▸ **Required work**: Go through the entries below. Copy each line in which "capDbm" appears.

Saved entries:

================

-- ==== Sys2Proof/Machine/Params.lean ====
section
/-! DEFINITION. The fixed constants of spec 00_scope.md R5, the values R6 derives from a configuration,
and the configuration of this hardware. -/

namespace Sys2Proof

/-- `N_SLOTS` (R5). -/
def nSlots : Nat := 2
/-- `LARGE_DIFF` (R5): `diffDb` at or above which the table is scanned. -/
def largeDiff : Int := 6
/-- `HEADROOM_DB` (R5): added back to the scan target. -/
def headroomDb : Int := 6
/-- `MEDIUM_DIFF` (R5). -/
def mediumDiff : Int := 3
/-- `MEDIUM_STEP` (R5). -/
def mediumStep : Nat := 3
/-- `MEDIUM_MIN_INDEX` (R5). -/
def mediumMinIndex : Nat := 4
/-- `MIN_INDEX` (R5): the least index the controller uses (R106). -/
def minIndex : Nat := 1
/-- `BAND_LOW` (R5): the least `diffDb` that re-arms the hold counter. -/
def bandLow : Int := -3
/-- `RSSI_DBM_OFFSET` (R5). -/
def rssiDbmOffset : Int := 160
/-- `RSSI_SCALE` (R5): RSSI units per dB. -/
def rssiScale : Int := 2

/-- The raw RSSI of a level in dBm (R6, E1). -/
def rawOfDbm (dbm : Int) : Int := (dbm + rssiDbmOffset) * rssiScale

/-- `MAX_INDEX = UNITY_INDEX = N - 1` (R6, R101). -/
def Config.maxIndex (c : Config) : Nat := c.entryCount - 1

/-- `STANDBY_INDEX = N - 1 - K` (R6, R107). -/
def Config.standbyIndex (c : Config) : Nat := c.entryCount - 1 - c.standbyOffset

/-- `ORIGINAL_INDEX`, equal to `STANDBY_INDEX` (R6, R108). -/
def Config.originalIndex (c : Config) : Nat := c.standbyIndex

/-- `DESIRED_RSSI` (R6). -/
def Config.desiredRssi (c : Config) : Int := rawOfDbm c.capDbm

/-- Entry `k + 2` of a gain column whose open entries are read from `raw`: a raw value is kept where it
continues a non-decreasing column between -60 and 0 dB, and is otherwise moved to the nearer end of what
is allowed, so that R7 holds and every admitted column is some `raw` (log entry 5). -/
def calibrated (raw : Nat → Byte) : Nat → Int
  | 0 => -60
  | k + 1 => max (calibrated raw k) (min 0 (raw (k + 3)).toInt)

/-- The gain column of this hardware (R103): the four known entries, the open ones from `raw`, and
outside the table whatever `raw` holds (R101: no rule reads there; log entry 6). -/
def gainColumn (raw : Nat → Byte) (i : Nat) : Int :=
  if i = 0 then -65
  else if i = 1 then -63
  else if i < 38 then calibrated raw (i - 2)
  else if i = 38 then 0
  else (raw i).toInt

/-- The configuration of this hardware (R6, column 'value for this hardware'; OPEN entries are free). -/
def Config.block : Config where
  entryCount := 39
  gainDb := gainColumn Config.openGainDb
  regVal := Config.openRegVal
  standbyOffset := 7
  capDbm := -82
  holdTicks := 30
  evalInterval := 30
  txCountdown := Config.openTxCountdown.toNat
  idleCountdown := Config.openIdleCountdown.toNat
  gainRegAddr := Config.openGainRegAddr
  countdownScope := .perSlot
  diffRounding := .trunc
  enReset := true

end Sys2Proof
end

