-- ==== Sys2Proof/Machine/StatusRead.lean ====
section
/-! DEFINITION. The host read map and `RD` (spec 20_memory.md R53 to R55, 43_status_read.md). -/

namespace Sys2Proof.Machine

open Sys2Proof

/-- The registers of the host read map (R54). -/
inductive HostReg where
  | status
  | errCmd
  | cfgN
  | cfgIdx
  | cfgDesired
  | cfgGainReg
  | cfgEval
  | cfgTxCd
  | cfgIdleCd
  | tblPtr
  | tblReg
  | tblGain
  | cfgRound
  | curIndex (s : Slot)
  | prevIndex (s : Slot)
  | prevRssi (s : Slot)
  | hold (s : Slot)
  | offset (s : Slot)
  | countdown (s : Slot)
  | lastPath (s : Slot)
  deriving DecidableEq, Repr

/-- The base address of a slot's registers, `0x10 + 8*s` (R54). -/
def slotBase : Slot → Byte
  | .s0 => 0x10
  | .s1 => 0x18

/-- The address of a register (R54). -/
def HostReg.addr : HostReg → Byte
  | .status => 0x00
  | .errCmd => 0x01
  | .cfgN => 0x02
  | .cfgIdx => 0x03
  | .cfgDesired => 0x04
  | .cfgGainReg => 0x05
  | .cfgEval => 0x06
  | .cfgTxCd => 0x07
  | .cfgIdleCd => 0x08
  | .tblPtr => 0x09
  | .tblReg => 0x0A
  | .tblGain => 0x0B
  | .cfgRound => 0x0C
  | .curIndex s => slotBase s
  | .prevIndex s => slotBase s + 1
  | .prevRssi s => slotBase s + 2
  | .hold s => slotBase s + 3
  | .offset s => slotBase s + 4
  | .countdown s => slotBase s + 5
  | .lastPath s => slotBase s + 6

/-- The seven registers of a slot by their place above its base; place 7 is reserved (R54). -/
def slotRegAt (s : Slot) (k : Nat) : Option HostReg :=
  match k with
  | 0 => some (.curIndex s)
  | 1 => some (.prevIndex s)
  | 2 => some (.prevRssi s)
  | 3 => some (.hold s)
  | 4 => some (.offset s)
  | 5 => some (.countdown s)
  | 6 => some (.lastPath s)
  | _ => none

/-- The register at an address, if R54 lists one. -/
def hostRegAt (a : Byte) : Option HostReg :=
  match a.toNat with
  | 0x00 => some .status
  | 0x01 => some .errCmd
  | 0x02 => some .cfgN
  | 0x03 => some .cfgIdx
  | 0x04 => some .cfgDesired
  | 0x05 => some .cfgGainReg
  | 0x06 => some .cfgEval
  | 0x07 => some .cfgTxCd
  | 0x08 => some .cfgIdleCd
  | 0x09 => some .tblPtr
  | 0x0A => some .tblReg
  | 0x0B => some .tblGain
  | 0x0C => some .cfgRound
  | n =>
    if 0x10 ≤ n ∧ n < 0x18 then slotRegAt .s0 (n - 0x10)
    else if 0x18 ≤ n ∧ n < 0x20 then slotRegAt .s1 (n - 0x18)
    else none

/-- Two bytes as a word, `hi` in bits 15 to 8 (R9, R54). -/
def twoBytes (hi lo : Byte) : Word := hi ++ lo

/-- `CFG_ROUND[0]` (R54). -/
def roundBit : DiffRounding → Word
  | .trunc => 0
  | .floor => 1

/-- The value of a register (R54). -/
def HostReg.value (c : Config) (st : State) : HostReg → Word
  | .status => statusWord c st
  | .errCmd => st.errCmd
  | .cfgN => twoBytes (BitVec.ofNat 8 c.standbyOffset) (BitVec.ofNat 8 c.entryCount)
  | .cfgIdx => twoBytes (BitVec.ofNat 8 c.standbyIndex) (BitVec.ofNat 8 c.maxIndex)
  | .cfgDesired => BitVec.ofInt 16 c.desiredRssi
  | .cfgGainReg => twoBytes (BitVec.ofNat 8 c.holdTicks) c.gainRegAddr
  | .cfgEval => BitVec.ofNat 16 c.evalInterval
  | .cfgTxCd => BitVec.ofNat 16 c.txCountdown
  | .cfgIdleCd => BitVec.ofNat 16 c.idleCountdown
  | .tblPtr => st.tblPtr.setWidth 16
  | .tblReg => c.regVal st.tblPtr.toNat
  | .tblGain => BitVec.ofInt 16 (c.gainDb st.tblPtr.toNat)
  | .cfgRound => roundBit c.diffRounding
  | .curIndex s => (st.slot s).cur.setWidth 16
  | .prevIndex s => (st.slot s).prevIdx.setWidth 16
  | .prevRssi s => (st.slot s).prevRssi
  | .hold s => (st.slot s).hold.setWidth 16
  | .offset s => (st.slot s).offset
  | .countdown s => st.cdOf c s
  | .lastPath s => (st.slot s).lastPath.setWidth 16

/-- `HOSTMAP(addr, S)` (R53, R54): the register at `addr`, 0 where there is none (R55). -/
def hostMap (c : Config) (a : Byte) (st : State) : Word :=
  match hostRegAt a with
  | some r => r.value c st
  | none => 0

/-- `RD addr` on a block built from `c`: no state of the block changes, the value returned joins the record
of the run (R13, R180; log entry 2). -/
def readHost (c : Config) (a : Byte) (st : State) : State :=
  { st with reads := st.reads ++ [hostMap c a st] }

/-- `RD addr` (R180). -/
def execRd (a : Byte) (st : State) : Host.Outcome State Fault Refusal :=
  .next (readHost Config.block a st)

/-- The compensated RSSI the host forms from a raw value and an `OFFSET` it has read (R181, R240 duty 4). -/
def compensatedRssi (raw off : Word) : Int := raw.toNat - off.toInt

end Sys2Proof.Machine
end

================

▸ **Answer box**:
def Config.desiredRssi (c : Config) : Int := rawOfDbm c.capDbm
  capDbm := -82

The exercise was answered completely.